Эта осторожность, эта попытка видеть во фройляйн Штаубенфельд только альт и нарочно игнорировать ее бросающиеся в глаза чары исходит не из нравственного убеждения, а именно из музыкальных принципов. Я нахожу, что тут проявляется твердость характера великолепного музыканта, поставившего квартет во главу угла. Он способен обуздать свою страсть — хоть она и не осталась бы без ответа, если бы он захотел. Розендорф, кажется, единственный человек, которого Эва уважает. Что он не был далек от таких мыслей, я заключил из разговора, который был у нас насчет состава квартета. Я сказал — просто шутки ради, — что в нашем квартете есть определенная симметрия: двое красавцев и двое уродов (симметрия не полная — красавцы красивы одинаковой красотой, северной, совершенной и отчужденной, а мы, уроды, уродливы совсем по-разному, мое уродство не такое, как у Литовского, — мое печально, а его полно энергии). На губах Розендорфа на миг мелькнула загадочная улыбка. Он точно хотел посмеяться надо мной: великолепное достижение, сударь, заметить столь сокрытый от глаз факт, а именно: фройляйн Штаубенфельд не уродлива. Но он тут же оборвал себя — чтобы меня не обидеть. Потом признался, не вполне серьезно, что у него были некоторые колебания, прежде чем он предложил Эве Штаубенфельд играть в квартете. Когда у тебя в ансамбле есть слишком красивая женщина, имеется опасность, что все будут глядеть лишь на нее. Но потом он, дескать, подумал, что в этом есть и определенное преимущество. Остальные смогут играть спокойно, точно без публики, на них никто не посмотрит. Игра в квартете связана с особым напряжением, ибо направлена к общей цели, сказал он. Все, что отвлекает внимание от совместных усилий, может только повредить. Особенно, когда есть возможность сердечных осложнений. Иначе говоря: альтистка, одетая в платье Эвы фон Штаубенфельд, важна нам больше, чем женщина, которая его снимает. Потом Розендорф произнес:
— Я все же решил, что посторонние соображения не должны влиять на наше решение. Штаубенфельд (он стал бессознательно подражать моей манере разговора) играет так, что ей позволительно даже быть красивой. Пока еще никому не запрещали выступать на сцене только потому, что у него или у нее классическая фигура. А уж классическую музыку тем более разрешается играть.

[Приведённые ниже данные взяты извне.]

/-- NEAR_READ: one foreground read of the 64 B block that holds `a`, with the errors that the code meets there (R53 to R55). -/
def execNearRead (r : Requester) (a : Nat) (errs : NearErrors) (s : State) : Host.Outcome State Fault Refusal :=
  let b := a / 64 * 64
  .next (match s.decodeAddr b with
  | .near st o =>
    if s.mustWait b then s.addWaiting ⟨r, 0, b, 64, none⟩
    else if !s.reachable (stackDie st) || !s.onStack st o then s.serve ⟨r, 0, b, 64, none⟩
    else
      let k := s.nearKey st o
      let s0 := s.severity st errs.report
      match nearOutcome (s.isBad k) errs.symbols s.freeVal with
      | .clean => s0.emit (.readData r b .ok (s.mem.getN k 64))
      | .corrected => (s0.countCorrected st).emit (.readData r b .ok (s.mem.getN k 64))
      | .detected =>
        let s1 := s0.spoil k
        (s1.ucc ⟨stackDie st, 8, st⟩ 0x0101 b o).emit (.readData r b .uncorrectable (s1.mem.getN k 64))
      | .miscorrected => (s0.tookFrees 64).emit (.readData r b .ok (s.freeBytes 64))
  | _ => s)

/-- NEAR_WRITE: a write of a whole 64 B block; the scrub's write-back of it is dropped (R54, R64). -/
def execNearWrite (r : Requester) (a : Nat) (data : List Byte) (s : State) : Host.Outcome State Fault Refusal :=
  let b := a / 64 * 64
  .next (match s.decodeAddr b with
  | .near _ _ =>
    if data.length = 64 then
      if s.mustWait b then s.addWaiting ⟨r, 0, b, 64, some data⟩ else s.serve ⟨r, 0, b, 64, some data⟩
    else s
  | _ => s)

/-- NEAR_PARTIAL_WRITE: a write of part of a block, with the errors that its internal read meets (R53, R54). -/
def execNearPartialWrite (r : Requester) (a : Nat) (errs : NearErrors) (data : List Byte) (s : State) :
    Host.Outcome State Fault Refusal :=
  let b := a / 64 * 64
  .next (match s.decodeAddr b with
  | .near st o =>
    if data.length = 0 ∨ 64 ≤ data.length ∨ b + 64 < a + data.length then s
    else if s.mustWait b then s.addWaiting ⟨r, 0, a, data.length, some data⟩
    else if !s.reachable (stackDie st) || !s.onStack st o then s.serve ⟨r, 0, a, data.length, some data⟩
    else
      let k := s.nearKey st o
      let s0 := s.severity st errs.report
      match nearOutcome (s.isBad k) errs.symbols s.freeVal with
      | .clean => s0.serve ⟨r, 0, a, data.length, some data⟩
      | .corrected => (s0.countCorrected st).serve ⟨r, 0, a, data.length, some data⟩
      | .detected => (s0.spoil k).serve ⟨r, 0, a, data.length, some data⟩
      | .miscorrected => ((s0.tookFrees 64).store k (s.freeBytes 64)).serve ⟨r, 0, a, data.length, some data⟩
  | _ => s)

/-- MORAINE_ACCESS: a read of `len` bytes, or a write of `data`, within one 64 B block of the moraine tier (R57 to R59). An error
that is reported concerns this transfer alone: a read answers free bytes with an uncorrectable status, a write stores free bytes,
and the record is that of an uncorrectable access (DESIGN CHOICE, log entry 50). -/
def execMoraineAccess (r : Requester) (a len : Nat) (data : Option (List Byte)) (e : MoraineError) (s : State) :
    Host.Outcome State Fault Refusal :=
  .next (match s.decodeAddr a with
  | .moraine c o =>
    if s.mustWait a then s.addWaiting ⟨r, 0, a, len, data⟩
    else
      let k := s.moraineKey c o
      match data, e with
      | some bs, .undetected => (s.tookFrees bs.length).serve ⟨r, 0, a, len, some (s.freeBytes bs.length)⟩
      | some bs, .reported =>
        ((s.tookFrees bs.length).serve ⟨r, 0, a, len, some (s.freeBytes bs.length)⟩).ucc ⟨4, 9, c⟩ 0x0101 a o
      | some bs, _ => s.serve ⟨r, 0, a, len, some bs⟩
      | none, .reported =>
        if s.isBad (k / 64 * 64) then s.serve ⟨r, 0, a, len, none⟩
        else ((s.tookFrees len).ucc ⟨4, 9, c⟩ 0x0101 a o).emit (.readData r a .uncorrectable (s.freeBytes len))
      | none, .undetected => (s.tookFrees len).emit (.readData r a .ok (s.freeBytes len))
      | none, _ => s.serve ⟨r, 0, a, len, none⟩
  | _ => s)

Я рассказал ему хасидскую[28] притчу про осла Мессии[29]. Согласно традиции, Мессия должен явиться на белом осле. Дело в том, что если он явится верхом на белом коне, все будут обращать внимание на коня, а не на Мессию.
Розендорф от души рассмеялся: притча под стать поводу.

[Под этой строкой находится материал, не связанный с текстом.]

/-- Every named bank is owned by 0x32. -/
def State.banksFree (s : State) (d : Fin 4) (banks : Nat) : Bool :=
  (List.range 192).all (fun g => !banks.testBit (g / 4) || s.ownerOf d g == 0x32)

/-- LEDGE_MODE_CHANGE: a write of POOLED; a change sets every owner to 0x32 (R178). -/
def execLedgeModeChange (d : Fin 4) (pooled : Bool) (s : State) : Host.Outcome State Fault Refusal :=
  .next (if s.ledgeUp d && !s.isSet (.ldgCtrl d) Fld.ldgCtrl_LOCK && s.pooled d != pooled then
    (s.put (.ldgCtrl d) Fld.ldgCtrl_POOLED (b2n pooled)).ownersToBasecamp d
  else s)

/-- The physical core that holds logical core `l` of a die (R147). -/
def State.coreOf (s : State) (d : Fin 4) (l : Nat) : Option (Fin 11) :=
  [0, 1, 2, 3, 4, 5, 6, 7, 8, 9, 10].find? (fun k => decide (l < 10) && bits (s.fld (.tcRemap d) Fld.tcRemap_MAP) (4 * k.val + 3) (4 * k.val) == l)

/-- An owner code that LDG_GIVE may name (R179, R181). -/
def State.ownerNameable (s : State) (d : Fin 4) (c : Nat) : Bool :=
  if c < 10 then (s.coreOf d c).isSome else decide (0x10 ≤ c ∧ c ≤ 0x25) || c == 0x30 || c == 0x31 || c == 0x32

/-- Sub-banks that an entry names: bank bit and sub-bank bit. -/
def giveNames (w : Word) (g : Nat) : Bool :=
  (fget w Fld.ldgGive_BANKS).testBit (g / 4) && (fget w Fld.ldgGive_SUB).testBit (g % 4)

/-- The lowest set bit of a field, or 0 when none is set. -/
def lowestBit (k n : Nat) : Nat := (bitList k n).headD 0

/-- LDG_VIOL for a refused entry (R181). -/
def State.giveRefused (s : State) (d : Fin 4) (w : Word) : State :=
  if s.isSet (.ldgViol d) Fld.ldgViol_VALID then s.bump (.ldgViol d) Fld.ldgViol_COUNT
  else
    let banks := fget w Fld.ldgGive_BANKS
    let subs := fget w Fld.ldgGive_SUB
    let off := if banks = 0 ∨ subs = 0 then 0 else lowestBit 48 banks * 2 ^ 22 + lowestBit 4 subs * 2 ^ 20
    s.set (.ldgViol d) (fput (fput (fput (fput 0 Fld.ldgViol_VALID 1) Fld.ldgViol_REQ 0xFF) Fld.ldgViol_OWNER
      (fget w Fld.ldgGive_OWNER)) Fld.ldgViol_OFFSET off)

/-- Apply one entry with GO set, or refuse it (R181). -/
def State.applyGive (s : State) (d : Fin 4) (w : Word) : State :=
  let c := fget w Fld.ldgGive_OWNER
  if !s.ownerNameable d c || (s.pooled d && fget w Fld.ldgGive_SUB != 15) then s.giveRefused d w
  else (List.range 192).foldl (fun t g => if giveNames w g then t.setOwner d g c else t) s

/-- An entry names the sub-bank under test. -/
def State.giveBlocked (s : State) (d : Fin 4) (w : Word) : Bool :=
  match s.testing d with
  | some g => giveNames w g
  | none => false

/-- Take entries in order: the first that names the sub-bank under test, and every entry after it, is held (R181). -/
def State.takeGives (s : State) (d : Fin 4) : List Word → State
  | [] => s
  | w :: rest =>
    if s.giveBlocked d w then s.setLedge d { s.ledgeOf d with held := (w :: rest).map BitVec.toNat }
    else (s.applyGive d w).takeGives d rest

/-- The words of one write in ascending register number. -/
def sortEntries (es : List (Fin 8 × Word)) : List (Fin 8 × Word) := insertSort (fun a b => decide (a.1.val < b.1.val)) es

/-- A write to registers LDG_GIVE (R181): entries with GO set are applied in ascending register number. -/
def State.writeGives (s : State) (d : Fin 4) (es : List (Fin 8 × Word)) : State :=
  if s.ledgeUp d then
    let ws := ((sortEntries es).map Prod.snd).filter (fun w => fget w Fld.ldgGive_GO == 1)
    if (s.ledgeOf d).held.isEmpty then s.takeGives d ws
    else s.setLedge d { s.ledgeOf d with held := (s.ledgeOf d).held ++ ws.map BitVec.toNat }
  else s

/-- Place of a source in the order of one cycle: traverse engines in ascending number, Basecamp, the host (R181). -/
def GiveSource.rank : GiveSource → Nat
  | .traverse j => j.val
  | .basecamp => 22
  | .host => 23

/-- LDG_GIVE: the writes that arrive in one cycle, in the order of their sources (R181). -/
def execLdgGive (d : Fin 4) (writes : List (GiveSource × List (Fin 8 × Word))) (s : State) : Host.Outcome State Fault Refusal :=
  .next ((insertSort (fun a b => decide (a.1.rank < b.1.rank)) writes).foldl (fun (t : State) x => t.writeGives d x.2) s)

/-! ### Port accesses (R182 to R187) -/

/-- Sub-bank of a request. -/
def State.subOf (s : State) (d : Fin 4) (q : LedgeReq) : Nat := (ledgeDecode (s.pooled d) q.offset).1

/-- Row and word of a request within its sub-bank. -/
def State.rowWordOf (s : State) (d : Fin 4) (q : LedgeReq) : Nat × Nat := (ledgeDecode (s.pooled d) q.offset).2

/-- What the code makes of `n` wrong bits in one quarter (R187): 0 good, 1 corrected, 2 uncorrectable; beyond the code
one of uncorrectable, miscorrected and good as read. -/
inductive QuarterFind where
  | good | corrected | uncorrectable | wrongCorrected | wrongGood
deriving DecidableEq, Repr

/-- Judge a quarter; `free` decides where the manual does not. -/
def judgeQuarter (bad : Bool) (errs free : Nat) : QuarterFind :=
  if bad then .uncorrectable
  else match errs with
    | 0 => .good
    | 1 => .corrected
    | 2 => .uncorrectable
    | _ => if free % 3 = 0 then .uncorrectable else if free % 3 = 1 then .wrongCorrected else .wrongGood

/-- Address and detail of a record about a ledge word: die, sub-bank, row and word (R187). -/
def State.wordUcc (s : State) (d : Fin 4) (o : Nat) : State :=
  let p := ledgeDecode (s.pooled d) o
  (s.bump (.ldgEcc d) Fld.ldgEcc_UNCORR).ucc ⟨d.val, 5, noInst⟩ 0x0101 (ledgeBase + d.val * 2 ^ 28 + o / 64 * 64)
    (p.1 * 2 ^ 16 + p.2.1 * 16 + p.2.2)

/-- The array holds errors in the quarters of a word: uncorrectable ones are marked, and quarters whose error passes
unseen hold a free value; the answer is the finds of the four quarters. -/
def State.meetErrors (s : State) (d : Fin 4) (o : Nat) (errs : List Nat) : List QuarterFind × State :=
  let wk := s.ledgeKey d (o / 64 * 64)
  (List.range 4).foldl (fun p q =>
    let e := errs.getD q 0
    let t := p.2
    let f := judgeQuarter (t.isBad (wk + 16 * q)) e t.freeVal
    let t1 := if 3 ≤ e then t.tookFree else t
    let t2 := if 2 ≤ e then (t1.tookFrees 16).store (wk + 16 * q) (t1.freeBytes 16) else t1
    (p.1 ++ [f], if f = .uncorrectable then t2.setBad (wk + 16 * q) true else t2)) ([], s)

/-- A read that needed correction adds 1 to CORR (R187). -/
def State.countFixed (s : State) (d : Fin 4) (finds : List QuarterFind) : State :=
  if finds.any (fun f => f == .corrected || f == .wrongCorrected) then s.bump (.ldgEcc d) Fld.ldgEcc_CORR else s

/-- Ledge offset outside the die (R177). -/
def ledgeOutside (o : Nat) : Bool := decide (ledgeSize ≤ o)

/-- Device address of a ledge offset. -/
def ledgeAddr (d : Fin 4) (o : Nat) : Nat := ledgeBase + d.val * 2 ^ 28 + o

/-- A request outside the die, or from a requester that does not own the sub-bank, is turned away (R62, R182). -/
def State.ledgeTurned (s : State) (d : Fin 4) (q : LedgeReq) : Option State :=
  let a := ledgeAddr d q.offset
  if ledgeOutside q.offset then
    let t := s.ucc q.req 0x0102 a 0
    some (if q.write then t.emit (.writeDone q.req a .unmapped) else t.emit (.readData q.req a .unmapped (zeros 64)))
  else if s.ownerAt d q.offset ≠ q.owner then
    let t := s.ledgeViolation d q.owner (s.ownerAt d q.offset) q.offset
    some (if q.write then t.emit (.writeDone q.req a .nonOwner) else t.emit (.readData q.req a .nonOwner (zeros 64)))
  else none

/-- Serve a read of one word (R185, R187). -/
def State.ledgePortRead (s : State) (d : Fin 4) (q : LedgeReq) (errs : List Nat) : State :=
  let a := ledgeAddr d q.offset
  if s.underMarch d q.offset then (s.tookFrees 64).emit (.readData q.req a .ok (s.freeBytes 64))
  else
    let p := s.meetErrors d q.offset errs
    let data := p.2.mem.getN (p.2.ledgeKey d (q.offset / 64 * 64)) 64
    let s1 := p.2.countFixed d p.1
    if p.1.contains .uncorrectable then (s1.wordUcc d q.offset).emit (.readData q.req a .uncorrectable data)
    else s1.emit (.readData q.req a .ok data)

/-- The bytes of a word after a masked write. -/
def mergeBytes (mask : Nat) (old new : List Byte) : List Byte :=
  (List.range 64).map (fun i => if mask.testBit i then new.getD i 0 else old.getD i 0)

/-- A mask covers quarter `q` completely. -/
def coversQuarter (mask q : Nat) : Bool := (List.range 16).all (fun i => mask.testBit (16 * q + i))

/-- A mask touches quarter `q`. -/
def touchesQuarter (mask q : Nat) : Bool := (List.range 16).any (fun i => mask.testBit (16 * q + i))

/-- A write that must read the word first: some quarter is touched and not covered (R186). -/
def partialMask (mask : Nat) : Bool := (List.range 4).any (fun q => touchesQuarter mask q && !coversQuarter mask q)

/-- The byte mask without the quarters that stay as read: those uncorrectable and not covered (R187). -/
def keptMask (mask : Nat) (finds : List QuarterFind) : Nat :=
  (List.range 4).foldl (fun m q =>
    if finds.getD q .good == .uncorrectable && !coversQuarter mask q then clearBits m (0xFFFF * 2 ^ (16 * q)) else m) mask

— Я так много узнаю от вас, — сказал он уже серьезно. — Еще скажут, что я пригласил вас играть в квартете, желая расширить свои познания в иудаизме…
Я перечел то, что написал здесь про Розендорфа, и поразился — если кто-нибудь прочел бы это, то решил бы, что я влюбился в него.
Не стану отрицать, склонность влюбляться в красивых мужчин была у меня всегда. Но извращения никогда меня не влекли.
Квартет для меня второй дом.
Первым был Бен-Шемен.
Комната, что я снимаю, не в счет. Это просто место, где можно держать немногочисленные пожитки. Рано или поздно я уйду отсюда, как ушел из комнаты, где жил прежде. Для меня не составляет труда перенести свой скарб на новое место. Всякий раз это приходится делать по какой-нибудь новой причине. В последний раз причиной были политические разногласия. Хозяин оправдывал захват Абиссинии: Италия ведь приносит в Африку цивилизацию! («Несомненно, есть и экономические интересы, ну так что ж! — прикрикнул он на меня. — В конце концов все пойдет на благо этим неграм, только вчера спустившимся с дерева».) Я не мог прожить под его крышей и лишнего часа. До того я съехал с квартиры по финансовым причинам — хозяева повысили квартплату. Еще раньше переехать пришлось потому, что у хозяев родился ребенок. Мне эти переезды совершенно безразличны. Все равно настоящий дом будет у меня только там, где я найду любящую душу. Покуда я сам по себе, мне сгодится всякое пристанище. Вещи не порабощают меня. Моя маленькая библиотека — кое-то из классики и современной поэзии, несколько философских трудов да еще книги на иврите, которые я читаю ради изучения языка, — для меня только приятное средство расширения кругозора. Кроме книг, у меня ничего нет, не считая скрипки и нот, конечно.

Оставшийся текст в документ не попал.